In the material below, find all lines with the string "true" and copy them.

_Supplied information_:
=====
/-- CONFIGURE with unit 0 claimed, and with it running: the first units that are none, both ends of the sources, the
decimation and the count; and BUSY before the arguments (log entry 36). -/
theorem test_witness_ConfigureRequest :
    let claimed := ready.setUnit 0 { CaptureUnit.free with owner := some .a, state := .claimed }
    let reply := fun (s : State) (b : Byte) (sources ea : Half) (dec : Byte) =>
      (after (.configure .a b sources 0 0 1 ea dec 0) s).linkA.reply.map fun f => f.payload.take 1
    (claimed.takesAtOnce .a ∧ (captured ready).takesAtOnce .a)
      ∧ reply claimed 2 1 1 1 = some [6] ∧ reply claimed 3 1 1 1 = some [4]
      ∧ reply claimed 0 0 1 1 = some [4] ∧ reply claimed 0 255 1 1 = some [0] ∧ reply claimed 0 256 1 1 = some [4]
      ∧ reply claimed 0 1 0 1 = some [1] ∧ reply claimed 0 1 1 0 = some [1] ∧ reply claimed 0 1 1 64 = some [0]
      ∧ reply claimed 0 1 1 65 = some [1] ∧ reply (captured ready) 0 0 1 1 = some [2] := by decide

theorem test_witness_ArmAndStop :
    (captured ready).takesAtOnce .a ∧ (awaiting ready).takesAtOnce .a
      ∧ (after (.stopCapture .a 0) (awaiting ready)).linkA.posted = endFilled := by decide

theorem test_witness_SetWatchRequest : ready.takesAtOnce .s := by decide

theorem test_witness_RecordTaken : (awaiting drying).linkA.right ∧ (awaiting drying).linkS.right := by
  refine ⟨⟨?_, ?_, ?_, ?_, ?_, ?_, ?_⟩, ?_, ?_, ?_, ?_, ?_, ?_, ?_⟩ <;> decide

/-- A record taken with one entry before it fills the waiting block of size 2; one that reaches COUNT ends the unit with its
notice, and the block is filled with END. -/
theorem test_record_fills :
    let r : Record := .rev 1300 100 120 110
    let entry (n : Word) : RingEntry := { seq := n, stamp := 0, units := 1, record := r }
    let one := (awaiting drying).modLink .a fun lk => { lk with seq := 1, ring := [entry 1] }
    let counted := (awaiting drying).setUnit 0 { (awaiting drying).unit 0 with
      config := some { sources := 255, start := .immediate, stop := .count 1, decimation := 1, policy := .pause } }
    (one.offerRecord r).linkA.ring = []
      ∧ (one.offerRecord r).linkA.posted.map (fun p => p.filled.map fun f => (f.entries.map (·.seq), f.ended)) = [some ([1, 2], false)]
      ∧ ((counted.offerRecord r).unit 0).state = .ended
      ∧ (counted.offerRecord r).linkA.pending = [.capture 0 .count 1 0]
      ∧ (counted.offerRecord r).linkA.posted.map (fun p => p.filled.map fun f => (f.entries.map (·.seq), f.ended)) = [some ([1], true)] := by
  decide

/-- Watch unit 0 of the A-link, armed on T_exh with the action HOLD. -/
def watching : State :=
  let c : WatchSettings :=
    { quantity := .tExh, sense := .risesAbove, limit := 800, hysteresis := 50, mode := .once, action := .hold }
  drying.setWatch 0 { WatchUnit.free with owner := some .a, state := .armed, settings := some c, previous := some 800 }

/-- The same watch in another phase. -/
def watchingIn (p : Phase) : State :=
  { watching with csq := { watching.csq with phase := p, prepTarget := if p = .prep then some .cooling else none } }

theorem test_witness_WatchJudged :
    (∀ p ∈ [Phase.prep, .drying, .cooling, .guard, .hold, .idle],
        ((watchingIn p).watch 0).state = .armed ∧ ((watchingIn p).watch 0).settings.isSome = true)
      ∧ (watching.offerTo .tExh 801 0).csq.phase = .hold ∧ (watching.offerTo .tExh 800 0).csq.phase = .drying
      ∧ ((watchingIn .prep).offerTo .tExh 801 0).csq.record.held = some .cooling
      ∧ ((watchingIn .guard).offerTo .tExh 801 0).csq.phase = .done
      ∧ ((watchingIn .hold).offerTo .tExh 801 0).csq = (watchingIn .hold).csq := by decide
=====
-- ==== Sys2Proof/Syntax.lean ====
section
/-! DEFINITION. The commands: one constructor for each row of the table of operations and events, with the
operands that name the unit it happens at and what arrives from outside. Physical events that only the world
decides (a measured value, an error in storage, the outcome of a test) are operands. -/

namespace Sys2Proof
=====
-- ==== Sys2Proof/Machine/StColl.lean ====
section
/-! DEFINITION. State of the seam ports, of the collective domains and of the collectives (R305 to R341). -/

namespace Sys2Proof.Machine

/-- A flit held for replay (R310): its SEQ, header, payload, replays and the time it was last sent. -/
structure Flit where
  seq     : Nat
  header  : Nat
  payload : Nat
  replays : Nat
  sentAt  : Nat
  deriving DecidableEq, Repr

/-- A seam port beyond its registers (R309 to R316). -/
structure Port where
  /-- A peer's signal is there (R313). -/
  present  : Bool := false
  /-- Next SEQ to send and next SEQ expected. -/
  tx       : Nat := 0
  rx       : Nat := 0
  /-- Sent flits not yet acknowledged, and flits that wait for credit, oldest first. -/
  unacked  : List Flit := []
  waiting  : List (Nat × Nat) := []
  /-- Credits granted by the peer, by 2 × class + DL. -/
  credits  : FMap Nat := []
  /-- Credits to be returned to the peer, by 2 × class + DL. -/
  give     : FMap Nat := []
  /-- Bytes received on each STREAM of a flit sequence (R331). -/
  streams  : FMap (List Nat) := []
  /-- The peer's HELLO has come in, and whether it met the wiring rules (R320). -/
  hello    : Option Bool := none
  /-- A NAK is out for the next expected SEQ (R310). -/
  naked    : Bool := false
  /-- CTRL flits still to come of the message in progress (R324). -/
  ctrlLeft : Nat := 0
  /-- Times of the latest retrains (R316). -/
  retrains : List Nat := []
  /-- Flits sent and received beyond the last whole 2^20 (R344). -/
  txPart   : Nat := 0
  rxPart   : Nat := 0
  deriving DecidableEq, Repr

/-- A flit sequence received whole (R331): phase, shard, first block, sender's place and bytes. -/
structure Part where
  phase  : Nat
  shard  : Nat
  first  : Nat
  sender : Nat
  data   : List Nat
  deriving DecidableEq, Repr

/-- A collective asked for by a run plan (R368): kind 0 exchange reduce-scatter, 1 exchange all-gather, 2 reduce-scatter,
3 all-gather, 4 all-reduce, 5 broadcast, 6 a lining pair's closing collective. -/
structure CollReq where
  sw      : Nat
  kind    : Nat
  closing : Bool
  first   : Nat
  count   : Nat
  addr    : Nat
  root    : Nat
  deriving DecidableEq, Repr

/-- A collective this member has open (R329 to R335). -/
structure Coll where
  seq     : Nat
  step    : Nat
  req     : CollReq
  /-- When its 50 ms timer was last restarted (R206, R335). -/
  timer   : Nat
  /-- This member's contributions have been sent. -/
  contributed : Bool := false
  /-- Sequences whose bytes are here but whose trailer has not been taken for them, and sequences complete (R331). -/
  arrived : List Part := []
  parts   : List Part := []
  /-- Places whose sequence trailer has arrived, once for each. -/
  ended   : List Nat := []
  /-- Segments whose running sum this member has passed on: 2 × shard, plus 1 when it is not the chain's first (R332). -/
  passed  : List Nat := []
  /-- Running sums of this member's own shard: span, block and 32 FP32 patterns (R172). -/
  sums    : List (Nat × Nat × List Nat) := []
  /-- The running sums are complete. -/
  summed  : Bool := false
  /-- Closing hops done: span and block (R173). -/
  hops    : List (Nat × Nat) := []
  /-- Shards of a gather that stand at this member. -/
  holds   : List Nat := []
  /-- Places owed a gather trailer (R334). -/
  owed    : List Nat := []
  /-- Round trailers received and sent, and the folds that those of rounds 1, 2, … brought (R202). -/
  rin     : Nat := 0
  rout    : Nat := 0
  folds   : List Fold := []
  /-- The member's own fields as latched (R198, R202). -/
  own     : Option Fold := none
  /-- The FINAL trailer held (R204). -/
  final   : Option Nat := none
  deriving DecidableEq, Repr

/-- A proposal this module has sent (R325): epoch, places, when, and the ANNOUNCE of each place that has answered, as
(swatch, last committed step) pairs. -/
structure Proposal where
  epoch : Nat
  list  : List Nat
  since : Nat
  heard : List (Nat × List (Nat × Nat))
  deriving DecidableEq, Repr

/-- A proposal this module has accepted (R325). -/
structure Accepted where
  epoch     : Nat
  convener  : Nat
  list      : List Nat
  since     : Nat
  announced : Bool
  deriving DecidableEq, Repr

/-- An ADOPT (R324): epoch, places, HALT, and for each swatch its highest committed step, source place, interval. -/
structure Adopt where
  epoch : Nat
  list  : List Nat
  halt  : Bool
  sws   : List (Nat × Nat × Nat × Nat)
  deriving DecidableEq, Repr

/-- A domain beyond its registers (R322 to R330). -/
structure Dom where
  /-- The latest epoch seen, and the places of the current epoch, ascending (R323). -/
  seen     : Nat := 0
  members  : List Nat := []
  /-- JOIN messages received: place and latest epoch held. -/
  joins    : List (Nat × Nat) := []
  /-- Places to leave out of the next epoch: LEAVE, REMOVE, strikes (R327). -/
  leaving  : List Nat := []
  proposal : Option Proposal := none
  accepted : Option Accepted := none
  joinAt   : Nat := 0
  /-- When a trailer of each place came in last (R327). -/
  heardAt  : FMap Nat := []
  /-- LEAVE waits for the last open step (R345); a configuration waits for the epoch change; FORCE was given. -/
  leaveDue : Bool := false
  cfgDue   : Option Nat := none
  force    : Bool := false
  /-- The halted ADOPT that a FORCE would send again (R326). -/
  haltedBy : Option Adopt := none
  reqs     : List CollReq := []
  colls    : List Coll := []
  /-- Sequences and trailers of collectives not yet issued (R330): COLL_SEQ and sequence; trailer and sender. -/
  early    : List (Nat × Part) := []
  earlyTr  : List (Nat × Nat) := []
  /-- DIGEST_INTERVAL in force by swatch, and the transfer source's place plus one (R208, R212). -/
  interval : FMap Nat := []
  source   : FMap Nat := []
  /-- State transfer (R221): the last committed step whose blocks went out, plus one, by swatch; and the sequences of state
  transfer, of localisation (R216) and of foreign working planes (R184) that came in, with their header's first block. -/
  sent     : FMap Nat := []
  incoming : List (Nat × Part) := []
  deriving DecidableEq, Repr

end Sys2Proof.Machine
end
=====
_Written response_:
      ∧ (counted.offerRecord r).linkA.posted.map (fun p => p.filled.map fun f => (f.entries.map (·.seq), f.ended)) = [some ([1], true)] := by
        ((watchingIn p).watch 0).state = .armed ∧ ((watchingIn p).watch 0).settings.isSome = true)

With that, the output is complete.